RO: The Isaiah passage about lions laying down with lambs hints at a future eschatological horizon in which peace is brought to the animal kingdom. However, it says nothing about the character of the creation from the beginning. The clearest biblical statement on the question of animal ferocity as part of God’s creation comes in the final chapters of the book of Job when God speaks from out of the whirlwind. The theology of creation developed in Job is radically non-anthropocentric. The Creator glories not in lions that have been defanged but in lions on the hunt, in fierce eagles, and in the Behemoth and the Leviathan.

Ron Osborn is a 2015 Fulbright scholar and a postdoctoral fellow at Wellesley College.

Ron Osborn is a 2015 Fulbright scholar and a postdoctoral fellow at Wellesley College.

RNS: Do you think plant death before the fall presents a problem? It is, after all, still death.

RO: We could take the question a further step down to the cellular level and basic metabolism. I am not committed to defending the idea of a deathless creation when it comes to animals with complex nervous systems that are capable of experiencing pain, so clearly I have no stake in defending a static, deathless view when it comes to plants or other non-sentient organisms. In fairness to strict biblical literalists or young earth creationists, many of them recognize this problem and would also allow for plant death as a necessary part of creaturely existence.

RNS: Why did you devote so much of your book to talking about Biblical literalism? Is literalism and your view mutually exclusive?

RO: The book is not a systematic theological treatment of the problem of animal suffering, but rather a somewhat eclectic gathering of essays and reflections on the perils of rigid literalism with particular attention to the animal suffering problem. I have no agenda to turn creationists into evolutionists but I do hope this book might help to open a space in which Christians raised in highly literalistic, if not fundamentalist, traditions can wrestle more honestly with questions of religion and science.

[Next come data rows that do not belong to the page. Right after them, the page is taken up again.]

/-- DT moves first, so both CLK edges agree with DT: the count goes to 1 and to 2. -/
theorem runOps_detentR :
    runOps (pseudoOps .detentR) s = .next
      { s with
        clock := 0, mode := if s.mode = .debug then .debug else .right,
        dpos := if s.mode = .debug then s.dpos + 1 else s.dpos } := by
  have hfall : exec (.pinClk LOW) { s with inDt := LOW } =
      .next { s with inDt := LOW, desync := 1, clkLevel := LOW } := by
    rw [exec_pinClk_edge (by simp [hclk]) (by exact hmode), opDecode_counts] <;>
      simp [countAfter, hrest, hthresh]
  have hrise : exec (.pinClk HIGH) { s with inDt := HIGH, desync := 1, clkLevel := LOW } = .next
      { s with
        clock := 0, mode := if s.mode = .debug then .debug else .right,
        dpos := if s.mode = .debug then s.dpos + 1 else s.dpos } := by
    rw [exec_pinClk_edge (by simp) (by exact hmode), opDecode_turns_right] <;>
      simp [countAfter, hthresh, hclk, hdt, hrest]
  calc runOps (pseudoOps .detentR) s
      = runOps [.pinClk LOW, .pinDt HIGH, .pinClk HIGH] { s with inDt := LOW } := rfl
    _ = runOps [.pinDt HIGH, .pinClk HIGH] { s with inDt := LOW, desync := 1, clkLevel := LOW } :=
      runOps_cons_next hfall
    _ = runOps [.pinClk HIGH] { s with inDt := HIGH, desync := 1, clkLevel := LOW } := rfl
    _ = _ := (runOps_singleton _ _).trans hrise

/-- CLK moves first, so both CLK edges disagree with DT: the count goes to -1 and to -2. -/
theorem runOps_detentL :
    runOps (pseudoOps .detentL) s = .next
      { s with
        clock := 0, mode := if s.mode = .debug then .debug else .left,
        dpos := if s.mode = .debug then s.dpos - 1 else s.dpos } := by
  have hfall : exec (.pinClk LOW) s = .next { s with desync := -1, clkLevel := LOW } := by
    rw [exec_pinClk_edge (by simp [hclk]) hmode, opDecode_counts] <;>
      simp [countAfter, hrest, hthresh, hdt]
  have hrise : exec (.pinClk HIGH) { s with desync := -1, clkLevel := LOW, inDt := LOW } = .next
      { s with
        inDt := LOW, clock := 0, mode := if s.mode = .debug then .debug else .left,
        dpos := if s.mode = .debug then s.dpos - 1 else s.dpos } := by
    rw [exec_pinClk_edge (by simp) (by exact hmode), opDecode_turns_left] <;>
      simp [countAfter, hthresh, hclk, hrest]
  calc runOps (pseudoOps .detentL) s
      = runOps [.pinDt LOW, .pinClk HIGH, .pinDt HIGH] { s with desync := -1, clkLevel := LOW } :=
      runOps_cons_next hfall
    _ = runOps [.pinClk HIGH, .pinDt HIGH] { s with desync := -1, clkLevel := LOW, inDt := LOW } := rfl
    _ = runOps [.pinDt HIGH]
          { s with
            inDt := LOW, clock := 0, mode := if s.mode = .debug then .debug else .left,
            dpos := if s.mode = .debug then s.dpos - 1 else s.dpos } := runOps_cons_next hrise
    _ = _ := by rw [← hdt]; rfl

end Detent

/-- Settles O22: two agreeing CLK edges make a right step, two disagreeing ones a left step. -/
theorem detentEmitsOneRotation : Obligations.DetentEmitsOneRotation :=
  fun _ hthresh hclk hdt hrest hmode =>
    ⟨runOps_detentR hthresh hclk hdt hrest hmode, runOps_detentL hthresh hclk hdt hrest hmode⟩

end Sys2Proof.Machine
end

section
/-! PROOFS. The debounce gate (40_debounce_edge_detector.md R67), the PIN operations one by one (R66, R68 to R71), and
the operations of one instant in any order (R65, R126, R127). -/

namespace Sys2Proof.Machine

/-! ## The debounce gate -/

/-- On W-bit values `-w` is subtraction of bit vectors (R9). -/
theorem subW_toNat {w : Nat} (a b : BitVec w) : subW w a.toNat b.toNat = (a - b).toNat := by
  rw [subW, Nat.mod_eq_of_lt a.isLt, Nat.mod_eq_of_lt b.isLt, BitVec.toNat_sub, Nat.add_comm]
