-- ==== Sys2Proof/Word.lean ====
section
/-! DEFINITION. The word types of the block (00_scope.md R11, R12): a byte is an unsigned 8-bit value, `Bytes` is a
finite sequence of bytes whose index 0 is the byte received, sent or produced first. -/

namespace Sys2Proof

/-- An unsigned 8-bit value (R11). -/
abbrev Byte := BitVec 8

/-- A finite sequence of bytes, of any length (R12, R10 "message lengths"). -/
abbrev Bytes := List Byte

/-- An error counter: `CNT_W` = 32 bits, unsigned, wrapping modulo `2^32` (R10, R36). -/
abbrev Counter := BitVec 32

end Sys2Proof
end

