-- ==== Sys2Proof/Safety.lean ====
section
/-! DEFINITION. The terms statements use: the invariants of 10_state.md R38 and R39, what a step leaves unchanged, and
the schedules of one host that waits for each response. -/

namespace Sys2Proof.Machine

/-- The bytes `BUF[0..WO)` are `live` (R31, R37). -/
def State.Holds (s : State) (live : Bytes) : Prop := memReadRange s.cfg.cap s.mem 0 s.wo = .ok live

/-- R38 and R39 and what the model's own fields add: the parameters are legal (R10), `0 <= SC <= WO <= CAP` (R38), the
bytes below `SC` are non-zero (R39 a), hunting is done on an empty buffer (R39 b), no chunk is latched while `BUSY = 0`
(R39 c), the buffer is in canonical form and inside `0..CAP-1` (R37). -/
structure State.Inv (s : State) : Prop where
  cfg       : s.cfg.wf = true
  sc_le     : s.sc ≤ s.wo
  wo_le     : s.wo ≤ s.cfg.cap
  scanned   : ∀ j, j < s.sc → s.mem.read j ≠ 0x00#8
  hunting   : s.hunt = true → s.wo = 0 ∧ s.sc = 0
  idle      : s.busy = false → s.pend = [] ∧ s.owner = 0
  canonical : s.mem.wf
  inRange   : ∀ x ∈ s.mem, x.1 < s.cfg.cap

/-- No register and no byte of the block differs (R30), and the configuration and the schedule are the same: only the
deliveries and the agent numbers may differ. -/
structure SameBlock (s t : State) : Prop where
  cfg   : t.cfg = s.cfg
  mem   : t.mem = s.mem
  wo    : t.wo = s.wo
  sc    : t.sc = s.sc
  busy  : t.busy = s.busy
  hunt  : t.hunt = s.hunt
  pend  : t.pend = s.pend
  cnt   : t.cnt = s.cnt
  queue : t.queue = s.queue

/-- The empty, idle reassembler R175 and R222 start from. -/
structure State.Ready (s : State) : Prop where
  wo   : s.wo = 0
  sc   : s.sc = 0
  hunt : s.hunt = false
  busy : s.busy = false

/-- Host agent `a` presents the chunks in order, each after the response to the one before (R175). -/
def chunkSchedule (a : Nat) (chunks : List Bytes) : List Stimulus :=
  chunks.flatMap (fun c => [.present a (encode Config.reference (.chunk c)), .complete])

/-- A transaction that is neither CHUNK nor RESET: it changes no state (R42, R66). -/
def Quiet (w : Bytes) : Prop := decode w ≠ .reset ∧ ∀ c, decode w ≠ .chunk c

/-- One CHUNK of a host that waits for its response, and the transactions that any agents present before its ACCEPT
and between its ACCEPT and its COMPLETE (R160, R174). -/
structure Round where
  before  : List (Nat × Bytes)
  chunk   : Bytes
  between : List (Nat × Bytes)
  deriving DecidableEq, Repr

/-- The stimuli of a round in which host agent `a` presents the chunk. -/
def Round.schedule (a : Nat) (r : Round) : List Stimulus :=
  r.before.map (fun x => .present x.1 x.2) ++
    .present a (encode Config.reference (.chunk r.chunk)) ::
      (r.between.map (fun x => .present x.1 x.2) ++ [.complete])

/-- Whether a delivered response answers a CHUNK (R85). -/
def Delivery.ofChunk (d : Delivery) : Bool :=
  match d.response with
  | .chunk _ _ => true
  | _ => false

/-- How many events of a code a list holds. -/
def eventCount (e : EventCode) (evs : List Event) : Nat := (evs.filter (fun v => decide (v.code = e))).length

/-- No byte of a sequence is 0x00 (R81). -/
def ZeroFree (d : Bytes) : Prop := ∀ b ∈ d, b ≠ 0x00#8

/-- The bytes of one block: its code byte, one more than its literals, and the literals (R82, R89). -/
def blockBytes (lits : Bytes) : Bytes := BitVec.ofNat 8 (lits.length + 1) :: lits

/-- What a block contributes to the decoded data when another block follows: its literals, and an implicit zero unless
it is full (R82). -/
def blockThen (lits : Bytes) : Bytes := if lits.length = 254 then lits else lits ++ [0x00#8]

/-- The data a sequence of blocks stands for: the last block adds no implicit zero (R82, R131). -/
def blocksData : List Bytes → Bytes
  | [] => []
  | [lits] => lits
  | lits :: more => blockThen lits ++ blocksData more

/-- `F(d)` of R90: the sum, over the maximal runs of non-zero bytes of `d`, of `floor(L / 254)`. The maximal runs are
the pieces between zero bytes; an empty piece adds 0. -/
def fullRuns (d : Bytes) : Nat := ((d.splitOn 0x00#8).map (fun run => run.length / 254)).sum

/-- Two states a host cannot tell apart by R74: they agree on everything but the bytes of `BUF` at or above `WO`. -/
structure SameBelowWo (s t : State) : Prop where
  rest  : t = { s with mem := t.mem }
  bytes : ∀ j, j < s.wo → t.mem.read j = s.mem.read j

end Sys2Proof.Machine
end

I have therefore tried to distinguish between literal readings of Genesis and rigid forms of biblical literalism, since I do think there is a difference. My own grandparents, for example, read Scripture in a very “plain”, literal manner but without succumbing to the exclusionary and dogmatic hyper-literalism that is the real target of my book.

RNS: What about Intelligent Design (ID) theorists? How do they respond to you?

RO: I hesitate to comment on ID theory because it represents such a broad coalition. Insofar as ID theorists have engaged in a purely negative critique of naturalism, I have benefitted from their work. Insofar as some ID theorists have attempted to scientifically prove the necessity of a Designer through arguments from irreducible complexity, I find their project deeply problematic.


No matter how different they might be in scientific rigor and sophistication both ID theory (in this latter form) and creationism appear to me to share the same thoroughly modernist philosophical assumptions and theological anxieties. Both strive to answer the challenges of scientism on scientism’s own terms by providing us with an empirically verifiable foundation for our beliefs. Instead of attempting to debunk ID theory as failed science by guilt of association with young earth creationism, I would invite people to think through the theological implications of an ID theory that scientifically succeeds.